YOU WON'T EVEN LIKE ``I LOVE TROUBLE''

THERE IS A crying need for romantic thrillers to be re-invented as well as re-created in our movie psyches. It is for this reason that I most wanted to like ``I Love Trouble,'' an obvious effort to suggest the comedic male vs. female witty babble of a Hepburn and Tracy movie.

What we get here is in no way related to the feisty Kate and Spencer. You won't get much of that class with ``I Love Trouble.'' It can't be blamed primarily on the stars. Nick Nolte works hard and Julia Roberts, at the least, has the publicity of being a star.

They, however, are stymied by a complicated mess of a script that has them playing rival Chicago reporters competing for ``the big story.''

Nolte, wearing a good deal more makeup than his leading lady, plays a superstar columnist who has the sort of palatial office that writers only occupy in movies. A train wreck occurs on a night when the other reporters are all out having a beer, and Nolte reluctantly takes the assignment. He finds cub reporter Roberts also on the scene. She's from the rival Chicago paper and she scoops him on the breaking story.
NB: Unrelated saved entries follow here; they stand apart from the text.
@[simp] theorem releaseStep_ctLaw (id i : Nat) (tell : Bool) (h : CtLaw n mode startup s.ct) :
    CtLaw n mode startup (s.releaseStep id i tell).ct := by
  rcases releaseStep_cases s id i tell with same | ⟨c, st, hc, hi, locked⟩
  · rwa [same]
  · rw [releaseStep_ct hc hi locked]
    exact freeIfEmpty_ctLaw id (h.stepLetGo (claim?_eq_some.mp hc) hi locked)

@[simp] theorem releaseClear_ctLaw (id : Nat) (h : CtLaw n mode startup s.ct) : CtLaw n mode startup (s.releaseClear id).ct := by
  refine forEach_ctLaw (fun i u hu => ?_) h
  split <;> simp [hu]

@[simp] theorem releaseAll_ctLaw (id : Nat) (h : CtLaw n mode startup s.ct) : CtLaw n mode startup (s.releaseAll id).ct :=
  forEach_ctLaw (fun i _ hu => releaseStep_ctLaw id i false hu) h

@[simp] theorem windDown_ctLaw (id : Nat) (h : CtLaw n mode startup s.ct) : CtLaw n mode startup (s.windDown id).ct := by
  unfold State.windDown
  (repeat' split) <;> simp (maxDischargeDepth := 5) [h]

@[simp] theorem examineStep_ctLaw (id i : Nat) (h : CtLaw n mode startup s.ct) : CtLaw n mode startup (s.examineStep id i).ct := by
  unfold State.examineStep
  (repeat' split) <;> simp (maxDischargeDepth := 5) [h]

@[simp] theorem examineAll_ctLaw (id : Nat) (h : CtLaw n mode startup s.ct) : CtLaw n mode startup (s.examineAll id).ct :=
  forEach_ctLaw (fun i _ hu => examineStep_ctLaw id i hu) h

@[simp] theorem seenOccupied_ctLaw (id i : Nat) (h : CtLaw n mode startup s.ct) : CtLaw n mode startup (s.seenOccupied id i).ct := by
  unfold State.seenOccupied
  dsimp only
  (repeat' split) <;> simp (maxDischargeDepth := 5) [h]

@[simp] theorem sectionCleared_ctLaw (id i : Nat) (h : CtLaw n mode startup s.ct) : CtLaw n mode startup (s.sectionCleared id i).ct := by
  unfold State.sectionCleared
  (repeat' split) <;> simp (maxDischargeDepth := 5) [h]

@[simp] theorem ctNotice_ctLaw (x : SectNotice) (h : CtLaw n mode startup s.ct) : CtLaw n mode startup (s.ctNotice x).ct := by
  unfold State.ctNotice
  (repeat' split) <;> simp (maxDischargeDepth := 5) [h]

@[simp] theorem tellLost_ctLaw (id : Nat) (c : Claim) (cause : LostCause) (point : Option Nat) (h : CtLaw n mode startup s.ct) :
    CtLaw n mode startup (s.tellLost id c cause point).ct := by
  unfold State.tellLost
  simp (maxDischargeDepth := 5) [h]

@[simp] theorem sendLost_ctLaw (id : Nat) (cause : LostCause) (point : Option Nat) (h : CtLaw n mode startup s.ct) :
    CtLaw n mode startup (s.sendLost id cause point).ct := by
  unfold State.sendLost
  (repeat' split) <;> simp (maxDischargeDepth := 5) [h]

@[simp] theorem takeRelease_ctLaw (key : RouteKey) (h : CtLaw n mode startup s.ct) : CtLaw n mode startup (s.takeRelease key).ct := by
  unfold State.takeRelease
  split <;> simp (maxDischargeDepth := 5) [h]

@[simp] theorem reservedExpiry_ctLaw (id : Nat) (h : CtLaw n mode startup s.ct) : CtLaw n mode startup (s.reservedExpiry id).ct := by
  unfold State.reservedExpiry
  (repeat' split) <;> simp (maxDischargeDepth := 5) [h]

@[simp] theorem setExpiry_ctLaw (id : Nat) (h : CtLaw n mode startup s.ct) : CtLaw n mode startup (s.setExpiry id).ct := by
  unfold State.setExpiry
  (repeat' split) <;> simp (maxDischargeDepth := 5) [h]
It's here that we expect bright and witty sparring. Watching this match, though, is a little like watching a twosome play Ping-Pong with two sponges. The dialogue is lame. The two revert to unethical behavior, like stealing notes, rather than anything approaching sophisticated wit.

The sparks of a newsroom like the one in ``His Girl Friday'' are much needed. The duo goes to rural Wisconsin and to Las Vegas, but the film always looks as if it was shot in a studio - particularly the elaborate set for the finale, set in a science laboratory.

The plot is so convoluted that you're likely to give up on it after a while. It's all about how a crooked chemical company has tried to push a faulty cattle hormone formula. Huh? That's my best guess through a confused and overly involved exposition that keeps trotting out new names every few minutes.

Only habitual star-watchers should even bother trying to wade through these complications. ILLUSTRATION: Graphic

MOVIE REVIEW

``I Love Trouble''

Cast: Julia Roberts, Nick Nolte, Marsha Mason

Director: Charles Shyer

Screenplay: Charles Shyer and Nancy Meyers

MPAA rating: PG (mild language and violence, very mild)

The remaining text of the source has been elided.